I am new to machine learning and using GPU - for that reason I was excited about RAPIDs and dask.
I am running on an AWS EC2 p3.8xlarge. On it I am running docker with the RAPIDs container. I am using version 0.16. There is an EBS with 60GB.
I have a data set with about 80 million records. As csv it is about 27GB and as parquet (with a little less features) it is 3.4GB (both cases on AWS S3).
Trying to use dask_cudf
using a LocalCUDACluster
, I always encounter and issue with crashing workers. Core dumps are created and the execution continues, creating new workers and eventually taking all the storage on my machine.

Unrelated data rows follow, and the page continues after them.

/-- Masked bytes of one line written at its home, as one moment (R218). -/
def State.storeLine (s : State) (ctx : Nat) (line : Place) (bytes : Table Byte) (clk : Nat) : State × Nat :=
  let x := s.lineOf line
  let t := max clk (x.l + 1)
  let s := s.setLine line (s.dirtied line { x with w := t, l := t })
  let s := bytes.foldl (fun s e => s.putByte (s.keyOf ctx) (line.plus e.1) e.2) s
  (s.holdLine ctx line, t)

/-- A home read for a context that extends the lease: L := max(L, upTo); the state, W and L (R215, R271).  The next renewal of a
line that a host has a copy of asks that host again (R239). -/
def State.renewAtHome (s : State) (ctx : Nat) (p : Place) (upTo : Nat) : State × Nat × Nat :=
  let x := s.lineOf p
  let l := max x.l upTo
  ((s.setLine p { x with l := l, shared := 0 }).holdLine ctx p, x.w, l)

/-! ## Ordinary writes of bytes that may cross lines -/

/-- Split `n` bytes from place `p` on into pieces that lie in one line each: place and byte count. -/
def linePieces (p : Place) (n : Nat) : List (Place × Nat × Nat) :=
  let first := p.offset / 128
  (List.range ((p.offset + n + 127) / 128 - first)).map fun k =>
    let a := max p.offset ((first + k) * 128)
    let e := min (p.offset + n) ((first + k + 1) * 128)
    (p.plus (a - p.offset), a - p.offset, e - a)

/-- Bytes written at their homes, line by line in ascending order, as home writes of clock `clk`; the state and the
greatest time. -/
def State.homeWrite (s : State) (ctx : Nat) (p : Place) (bytes : List Byte) (clk : Nat) : State × Nat :=
  if p.isGlobal then
    (linePieces p bytes.length).foldl
      (fun (s, t) (q, o, n) =>
        let (s, t') := s.storeAtHome ctx q ((bytes.drop o).take n) clk
        (s, max t t')) (s, 0)
  else (s.putBytes 0 p bytes, 0)

/-! ## Copies (R203, R207, R214) -/

/-- A usable copy of a sector for a context at clock `c`. -/
def findCopy (l : List CopyLine) (ctx : Nat) (sector : Place) (c : Nat) : Option CopyLine :=
  l.find? fun x => decide (x.ctx = ctx) && decide (x.sector = sector) && decide (c ≤ x.lc)

/-- The copies with one taken in, in place of the same context's copy of that sector. -/
def takeCopy (l : List CopyLine) (x : CopyLine) : List CopyLine :=
  x :: l.filter fun y => !(decide (y.ctx = x.ctx) && decide (y.sector = x.sector))

/-- The times of a copy can be expressed as 24-bit offsets from a base (R236). -/
def CopyLine.fits (x : CopyLine) (base : Nat) : Bool := decide (base ≤ x.w) && decide (x.lc < base + 2 ^ 24)

/-- The base of a bank that takes a copy: as it is if it serves, else the copy's W (R236, log 75). -/
def CopyLine.baseFrom (x : CopyLine) (base : Nat) : Nat := if x.fits base then base else x.w

/-- The L2 bank of a copy: bits [10:7] of its address (R207). -/
def CopyLine.bank (x : CopyLine) : Nat := x.sector.offset / 128 % 16

/-- The lines whose sectors an L2 holds, with their tags, the most recently used first (R208). -/
def l2Lines (l : List CopyLine) : List (Place × Nat) := (l.map fun x => (x.sector.line, x.ctx)).eraseDups

/-- An L2 with a copy taken in: without room for its line, that of the victim's line goes (R208). -/
def takeL2 (l : List CopyLine) (x : CopyLine) (limit : Nat) : List CopyLine :=
  let l := takeCopy l x
  if l.length ≤ lineCapacity then l
  else
    let held := l2Lines l
    if held.length ≤ lineCapacity then l
    else match victim (held.drop 1) x.ctx limit with
      | none => l
      | some v => l.filter fun y => !(decide (y.sector.line = v.1) && decide (y.ctx = v.2))

/-- Sectors that the L1 of a context's L1 size holds (R138, R203): the earliest filled gives way (log 75). -/
def l1Sectors (code : Nat) : Nat := 1024 * 2 ^ code

/-- A copy taken into a slice's L2; those of its bank that the base no longer serves go (R214, R236). -/
def Slice.takeCopy (sl : Slice) (x : CopyLine) (limit : Nat) : Slice :=
  let base := x.baseFrom ((sl.l2Bases.at? x.bank).getD 0)
  { sl with l2 := takeL2 (sl.l2.filter fun y => decide (y.bank ≠ x.bank) || y.fits base) x limit, l2Bases := sl.l2Bases.put x.bank base }

/-- A copy taken into a core's L1, whose base serves every copy in it (R214, R236). -/
def Core.takeCopy (co : Core) (x : CopyLine) (code : Nat) : Core :=
  let base := x.baseFrom co.l1Base
  { co with l1 := (Machine.takeCopy (co.l1.filter fun y => y.fits base) x).take (l1Sectors code), l1Base := base }

/-- A copy taken into a slice's L2 and a core's L1, unless no base serves its times (R214, R236). -/
def State.keepCopy (s : State) (core : Nat) (x : CopyLine) : State :=
  if x.fits x.w then
    let cfg := (s.contextAt x.ctx).cfg
    let s := s.setSlice (coreSlice core) ((s.sliceAt (coreSlice core)).takeCopy x cfg.l2limit)
    s.setCore core ((s.coreAt core).takeCopy x cfg.l1)
  else s

/-- A context's copies dropped everywhere. -/
def State.dropCopies (s : State) (p : CopyLine → Bool) : State :=
  { s with cores := s.cores.mapVals (fun c => { c with l1 := c.l1.filter (fun x => !p x) }),
           slices := s.slices.mapVals (fun c => { c with l2 := c.l2.filter (fun x => !p x) }) }

/-- What a lane's read gives: bytes, W, whether it was a lease hit, and the source code of the unit where its poison lay, if a
byte is poisoned (R311). -/
structure LaneRead where
  bytes : List Byte
  w : Nat
  hit : Bool
  poison : Option Nat
  deriving DecidableEq, Repr, Inhabited

/-- A sector renewed at its home and filled into the slice's L2 and the core's L1 (R209, R215). -/
def State.fillCopy (s : State) (ctx core c lease : Nat) (p : Place) : State × CopyLine :=
  let (s, w, l) := s.renewAtHome ctx p (c + lease)
  let x : CopyLine :=
    { ctx := ctx, sector := p.sector, w := w, lc := l,
      data := s.bytesAt (s.keyOf ctx) p.sector 32, bad := (s.poison.at? p.sector.sectorKey).getD 0 }
  (s.keepCopy core x, x)

/-- What a copy gives of `n` bytes from byte `o` of its sector on: `source` is the unit where its bytes lie. -/
def CopyLine.give (x : CopyLine) (o n : Nat) (hit : Bool) (source : Nat) : LaneRead :=
  { bytes := (x.data.drop o).take n, w := x.w, hit := hit, poison := if x.bad / 2 ^ o % 2 ^ n ≠ 0 then some source else none }

/-- The lane's read of `n` bytes at a global place at clock `c` (R215): from the L1, from the L2, or by renewal. -/
def State.readCopy (s : State) (ctx core c lease : Nat) (p : Place) (n : Nat) : State × LaneRead :=
  let sector := p.sector
  let o := p.offset - sector.offset
  match findCopy (s.coreAt core).l1 ctx sector c with
  | some x => (s, x.give o n true 0)
  | none =>
    match findCopy (s.sliceAt (coreSlice core)).l2 ctx sector c with
    | some x => (s.keepCopy core x, x.give o n true 1)
    | none =>
      let (t, x) := s.fillCopy ctx core c lease p
      (t, x.give o n false (s.sourceOf p))

/-- The lane's read at the home, bypassing every copy (R217). -/
def State.readHome (s : State) (ctx c lease : Nat) (p : Place) (n : Nat) : State × LaneRead :=
  let (t, w, _) := s.renewAtHome ctx p (c + lease)
  (t, { bytes := t.bytesAt (t.keyOf ctx) p n, w := w, hit := false, poison := if s.isPoisoned p n then some (s.sourceOf p) else none })

/-! ## The order of a group's own accesses (R82, R201, R217) -/

/-- An atomic of the group, issued before `seq`, still has a lane on these bytes to perform. -/
def State.atomBefore (s : State) (gid seq : Nat) (p : Place) (n : Nat) : Bool :=
  s.atoms.any fun a => decide (a.gid = gid) && decide (a.seq < seq) &&
    a.lanes.any fun l => l.place.meets a.size p n

/-- A load of the group, issued before `seq`, has still to read bytes among these. -/
def State.loadBefore (s : State) (gid seq : Nat) (p : Place) (n : Nat) : Bool :=
  s.loads.any fun x => decide (x.gid = gid) && decide (x.seq < seq) && x.rest.any fun l => l.place.meets x.size p n

/-- An access of the group to a place without times, issued before `seq`, is on its way (R201: in issue order). -/
def State.localBefore (s : State) (gid seq : Nat) : Bool :=
  (s.locals.any fun x => decide (x.gid = gid) && decide (x.seq < seq)) ||
  (s.atoms.any fun a => decide (a.gid = gid) && decide (a.seq < seq) && a.lanes.any fun l => !l.place.isGlobal) ||
  (s.loads.any fun x => decide (x.gid = gid) && decide (x.seq < seq) && x.rest.any fun l => !l.place.isGlobal)

/-! ## Host requests that cannot be made (R345, R357) -/

/-- Host requests on behalf of the context are not issued: a VF that one of its pages lies in is in ERROR (R357). -/
def State.blocked (s : State) (ctx : Nat) (p : Place) : Bool :=
  match p with
  | .host _ _ _ => s.pages.any fun e => e.2.bound == some ctx && (s.vfAt (e.1 / 4)).tdisp == Tdisp.error
  | .dram _ _ | .scratch _ _ | .regs _ _ | .vault _ _ _ => false

/-- The home has the right to a line that an access for the context needs: to write it (`own`), or to read it. -/
def State.homeRight (s : State) (ctx : Nat) (own : Bool) (p : Place) : Bool := if own then s.homeOwns ctx p else s.homeHas ctx p

/-- An access that needs a host request which is not issued (R357): its home has no right to the line. -/
def State.barred (s : State) (ctx : Nat) (own : Bool) (p : Place) : Bool := s.blocked ctx p && !s.homeRight ctx own p

/-- The port has not answered for the line within the 50 ms, and its home has no right to it; or it has answered too late (R345). -/
def State.expired (s : State) (e : Cut) : Bool := decide (e.due ≤ s.time) && (e.late || !s.homeRight e.ctx e.own e.line)
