/-! ## Steward faults (R291) -/

/-- TCAUSE, TADDR, TLANE, TOFF and TPLN recorded (R179, R180, R289). -/
def Group.record (g : Group) (code detail : Nat) (taddr : Scalar) (tlane : Mask) (toff plane : Nat) : Group :=
  { g with tcause := tcauseWord code detail, taddr := taddr, tlane := tlane, toff := BitVec.ofNat 20 toff,
           tdone := g.doneP, tplane := BitVec.ofNat 2 plane, tocc := g.occ.getD 0 }

/-- The groups that serve an eviction or restore of a context are stopped for good: it is abandoned, its groves stay off their
cores, and a request that waited is taken up (R304, R327).  Their stores go on, and are waited for (R326). -/
def State.abandon (s : State) (ctx : Nat) : State :=
  let serving (g : Group) : Bool := decide (g.ctx = ctx) && decide (g.role ≠ .kernel)
  let gone (gid : Nat) : Bool := (s.groupAt gid).any serving
  let s := s.endSlice ctx
  ({ s with contexts := s.contexts.alter ctx (fun x => { x with evicting := false, restoring := false, evicted := true }),
            groves := s.groves.mapVals (fun v : Grove => if v.ctx = ctx then { v with placed := false } else v),
            loads := s.loads.filter (fun x : Load => !gone x.gid), flights := s.flights.filter (fun f : Flight => !gone f.who),
            groups := s.groups.filter (fun e => !serving e.2) } : State).takeAsked ctx

/-- A steward fault: the group stops; the event is logged as class 10 for CODE 11 and 12 and as class 4 for every
other cause; an eviction or restore that the group serves is abandoned (R304). -/
def State.stewardFault (s : State) (gid : Nat) (g : Group) (code : Nat) : State :=
  let s := { s.setGroup gid { g with wait := .stopped, held := none } with
    loads := s.loads.filter (fun x : Load => !(decide (x.gid = gid) && x.own)), flights := s.flights.filter fun f : Flight => decide (f.who ≠ gid) }
  let s := if g.role = .kernel then s else s.abandon g.ctx
  s.error (if code = 11 ∨ code = 12 then 10 else 4) 0 g.ctx g.taddr (g.tcause.setWidth 32)

/-! ## Taking an exception (R290) -/

/-- The entry into the steward handler, once the outstanding results are complete: the trap registers have been
recorded; s20 to s23 go to the hidden frame, the mode changes, s20 names the checkpoint slot, and the group goes on
at offset 0 of TVEC. -/
def State.enter (s : State) (gid : Nat) (g : Group) : State :=
  let g := { g with frame := [g.scalar 20, g.scalar 21, g.scalar 22, g.scalar 23], mode := .steward, off := 0,
                    occ := none, doneP := 0, offGens := [], holding := false, early := [], replay := none, wait := .none, held := none,
                    trapMark := g.mark, mark := false, entered := (s.coreAt g.core).clock }
  s.setGroup gid (g.writeNow 20 (BitVec.ofNat 64 (s.slotOf g)))

/-- A cause delivered to the steward (R289, R290): recorded, with whether the word will be confined to TLANE if its CODE, as `tret` finds
it, is 7 or 8 (log 96); a steward fault in steward mode or with no handler; else
the entry, after the outstanding results are complete (R50). -/
def State.trap (s : State) (gid : Nat) (g : Group) (code detail : Nat) (taddr : Scalar) (tlane : Mask)
    (plane : Nat) (lanes : Bool) : State :=
  let g' := { g.record code detail taddr tlane g.off plane with laneTrap := lanes || !(code == 7 || code == 8), vec := (s.contextAt g.ctx).tvec }
  if g.mode = .steward ∨ (s.contextAt g.ctx).tvec = 0 then s.stewardFault gid g' code
  else if g.results = [] then s.enter gid g'
  else s.setGroup gid { g' with wait := .trap }

/-- A precise trap of the word at issue; its park mark is kept for the return (R49). -/
def State.trapWord (s : State) (c : Issue) (g : Group) (code detail : Nat) (taddr : Scalar) (tlane : Mask) : State :=
  (s.trap c.gid { g with wait := .none, held := none, trapOwn := c.mark } code detail taddr tlane c.plane false).fate .left

/-- A handle fault for which the manual gives no TADDR and TLANE: both are free values. -/
def State.openHandleFault (s : State) (c : Issue) (g : Group) (detail : Nat) : State :=
  s.draw.draw.trapWord c g 10 detail (Config.unstated s.draws) (Config.unstated (s.draws + 1))

/-- A handle fault for which the manual gives TADDR and no TLANE: TLANE is a free value. -/
def State.addrHandleFault (s : State) (c : Issue) (g : Group) (detail : Nat) (taddr : Scalar) : State :=
  s.draw.trapWord c g 10 detail taddr (Config.unstated s.draws)

/-- A replayable fault (R294): a notice to the guardian, during which the group parks.  In steward mode it is a
steward fault (R291); an orphan suspends (R346), and so does a group that a suspension waits for. -/
def State.guardianFault (s : State) (gid : Nat) (g : Group) (code detail : Nat) (taddr : Scalar) (tlane : Mask)
    (plane : Nat) (lanes : Bool) : State :=
  let g' := { g.record code detail taddr tlane g.off plane with laneTrap := lanes, held := none }
  let x := s.contextAt g.ctx
  if g.mode = .steward then s.stewardFault gid g' code
  else
    let s := (s.setGroup gid { g' with wait := .guardian x.nextNotice }).raise g.ctx
      { (default : Notice) with
        type := 1, gix := g.gix, grx := g.grx, toff := g.off, tcause := tcauseWord code detail, taddr := taddr,
        tlane := tlane, gid := some gid }
    if x.state = .orphaned then s.suspend g.ctx
    else if x.state = .suspended then (s.dropNotices g.ctx).discard gid
    else s

/-- A fault of translation or protection, delivered as R317 says, if its group has not been killed meanwhile. -/
def State.deliverFault (s : State) (gid : Nat) (g : Group) (code detail : Nat) (taddr : Scalar) (tlane : Mask)
    (plane : Nat) (lanes : Bool) : State :=
  match s.groupAt gid with
  | none => s
  | some _ =>
    if replayable code detail then s.guardianFault gid g code detail taddr tlane plane lanes
    else s.trap gid g code detail taddr tlane plane lanes

/-- A fault of translation or protection: an ill-formed entry is logged (R317), and the fault is delivered. -/
def State.transFault (s : State) (gid : Nat) (g : Group) (code detail : Nat) (taddr : Scalar) (tlane : Mask)
    (plane : Nat) (lanes : Bool) : State :=
  (s.logIllFormed g.ctx taddr code detail).deliverFault gid g code detail taddr tlane plane lanes

/-! ## The return from an exception (R292) -/

/-- The resume point of the cause in TCAUSE is the next word: `brk`, `trap` and `svc` (R289). -/
def resumesNext (tcause : Scalar) : Bool := bitsOf tcause.toNat 4 0 == 9 || bitsOf tcause.toNat 4 0 == 13

/-- `tret`: the hidden frame and user mode come back, and the group resumes at the offset, planes and lanes that the
control registers name.  A word that completed by its trap (`brk`, `trap`) has its park mark counted (R49).  The planes left
issue in ascending order: R180 has them start with TPLN.PLANE, which is the lowest of them unless the handler has changed
TPLN, and for that the model follows R292 (log 79). -/
def Group.resume (g : Group) : Group :=
  let code := bitsOf g.tcause.toNat 4 0
  let mark := g.trapMark || (resumesNext g.tcause && g.trapOwn)
  let g := (g.frame.zipIdx).foldl (fun g (v, k) => g.writeNow (20 + k) v) g
  let done := if resumesNext g.tcause then g.tdone ||| BitVec.ofNat 4 (2 ^ g.tplane.toNat) else g.tdone
  let g := { g with mode := .user, doneP := 0, occ := none, offGens := [], mark := false, holding := false, early := [], off := g.toff.toNat,
                    replay := if g.laneTrap ∧ (code = 7 ∨ code = 8) then some (g.tplane.toNat, g.tlane) else none }
  if done = 0 then g
  else if g.tocc &&& ~~~done = 0 then
    { g with off := g.toff.toNat + 1, replay := none, wait := if mark then .run else .none }
  else { g with occ := some g.tocc, doneP := done, mark := mark }

/-! ## Illegal words (R56) -/

/-- Access to a control register in a mode (R40): readable, writable. -/
def ctlAccess (mode : Mode) (i : Nat) : Bool × Bool :=
  match mode with
  | .user =>
    if i = 0x03 ∨ i = 0x05 then (false, false)
    else if i ≤ 0x02 ∨ i = 0x10 then (true, true)
    else (true, false)
  | .steward => if i ≤ 0x0A ∨ i = 0x10 then (true, true) else (true, false)

/-- A `ctlwr` value sets a reserved bit or gives a field a value out of range (R41 to R43). -/
def ctlBadValue (i : Nat) (v : Scalar) : Bool :=
  let n := v.toNat
  match i with
  | 0x00 => decide (n / 2 ^ 8 ≠ 0) || v.getLsbD 3
  | 0x01 | 0x02 => decide (n / 2 ^ 8 ≠ 0) || decide (n % 256 = 0)
  | 0x03 | 0x05 => decide (n % 256 ≠ 0)
  | 0x04 | 0x09 => decide (n / 2 ^ 20 ≠ 0)
  | 0x06 => decide (n / 2 ^ 16 ≠ 0) || decide (bitsOf n 7 5 ≠ 0) || decide (16 ≤ bitsOf n 4 0)
  | 0x0A => decide (n / 2 ^ 12 ≠ 0) || decide (bitsOf n 7 6 ≠ 0)
  | 0x10 => decide (n / 2 ^ 5 ≠ 0)
  | _ => false

/-- The DETAIL that a control register access gives in the group's mode. -/
def ctlDetail (g : Group) (write : Bool) (l : BitVec 7) (v : Scalar) : Option (BitVec 8) :=
  let i := l.toNat
  if 0x13 ≤ i then none
  else
    let (r, w) := ctlAccess g.mode i
    if !write then (if r then none else some 0x08)
    else if !r then some 0x08
    else if !w then some 0x06
    else if ctlBadValue i v then some 0x0A
    else none

/-- The DETAIL that the machine's state gives a word (R56): a vector register beyond the file, a steward-only word or
register in user mode, a control register or value, a plane literal, a matrix word at width 16, a launch barrier
outside a cooperative launch, `region` in steward mode.  `region` meets its checks in the order of R297: steward mode
(0x0E), then the checkpoint area (a handle fault, in its meaning), then its registers (0x07). -/
def stateDetail (s : State) (g : Group) (i : Instr) : Option (BitVec 8) :=
  let reached : Bool := match i with
    | .region _ _ => decide (g.mode = .user) && decide (s.slotOf g ≠ 0)
    | _ => true
  let bound : Option (BitVec 8) :=
    if reached && (wordVectors i).any fun e => decide (g.nregs < g.winb + e.1 + e.2) then some 0x07 else none
  let other : Option (BitVec 8) := match i with
    | .tret | .sealst _ _ _ | .sealld _ _ _ | .dsave _ | .dload _ => if g.mode = .user then some 0x08 else none
    | .ctlrd _ l => ctlDetail g false l 0
    | .ctlwr a l => ctlDetail g true l (g.srcS .a a)
    | .plsel l | .plmask l => if g.planes ≤ l.toNat then some 0x0B else none
    | .mma _ _ _ _ _ | .mmas _ _ _ _ _ | .mzero _ => if g.width = 16 then some 0x0C else none
    | .barArr l | .barWt l | .barSync l | .barQ _ l =>
      if l.toNat / 32 = 2 ∧ ¬ (s.recordOf g).coop then some 0x0D else none
    | .region _ _ => if g.mode = .steward then some 0x0E else none
    | _ => none
  lowerDetail bound other

/-- The lowest DETAIL of an illegal word, none for a word that may go on (R56). -/
def illegalDetail (s : State) (g : Group) (i : Instr) : Option (BitVec 8) :=
  lowerDetail i.detail (stateDetail s g i)

/-! ## Operand hazards (R255) -/

/-- Pending matrix instructions, oldest first, with the number their batch has or will receive. -/
def Group.pendingOps (g : Group) : List (MatOp × BitVec 4) :=
  ((g.batches.map fun b => b.ops.map fun o => (o, b.number)).flatten) ++ g.openOps.map fun o => (o, g.mlast + 1)

/-- The batch number of the oldest pending instruction that uses one of the registers. -/
def Group.regHazard (g : Group) (ps : List Nat) : Option (BitVec 4 × Nat) :=
  match g.pendingOps.find? fun o => ps.any fun p => o.1.regs.contains p with
  | none => none
  | some (_, n) =>
    some (n, (ps.filter fun p => g.pendingOps.any fun o => o.1.regs.contains p).foldl min 1024)

/-- A write of `n` bytes at a place meets a pending instruction's operand bytes or the bytes of its registers. -/
def Group.opMeets (g : Group) (gid : Nat) (o : MatOp) (p : Place) (n : Nat) : Bool :=
  (o.foot.any fun f => f.1.meets f.2 p n) ||
  (o.regs.any fun r => p.meets n (.regs gid (r * g.width * 4)) (g.width * 4))

/-- The batch number of the oldest pending instruction that a store would disturb, and the lanes that disturb one. -/
def Group.memHazard (g : Group) (gid : Nat) (ws : List (Nat × Place × Nat)) : Option (BitVec 4 × List Nat) :=
  match g.pendingOps.find? fun o => ws.any fun w => g.opMeets gid o.1 w.2.1 w.2.2 with
  | none => none
  | some (_, n) =>
    some (n, (ws.filter fun w => g.pendingOps.any fun o => g.opMeets gid o.1 w.2.1 w.2.2).map (·.1))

See below some examples execution showing memory going up, not respecting rmm_pool_size and eventually crashing. I tried many values for rmm_pool_size, both over and under the total GPU memory (from what I understand, it should be able to spill to machine memory).
I am using the following initial code:
from dask_cuda import LocalCUDACluster
from distributed import Client, LocalCluster
import dask_cudf
cluster = LocalCUDACluster(
rmm_pool_size="60GB" # I've tried 64, 100, 150 etc. No luck
)
# I also tried setting rmm_managed_memory...
# I know there are other parameters (ucx, etc) but don't know whether relevant and how to use
client = Client(cluster)
df = dask_cudf.read_parquet("s3://my-bucket/my-parquet-dir/")
I print memory usage:
mem = df.memory_usage().compute()
print(f"total dataset memory: {mem.sum() / 1024**3}GB")
Resulting in
total dataset memory: 50.736539436504245GB
Then, executing my code (whether it is trying to do some EDA, running KNN, or pretty much everything else, I am getting this behavior / error.
I read the docs, I read numerous blogs (from RAPIDS mainly), I run through the notebooks but I am still not able to get it to work. Am I doing something wrong? Will this not work with the setup I have?
Any help would be appreciated...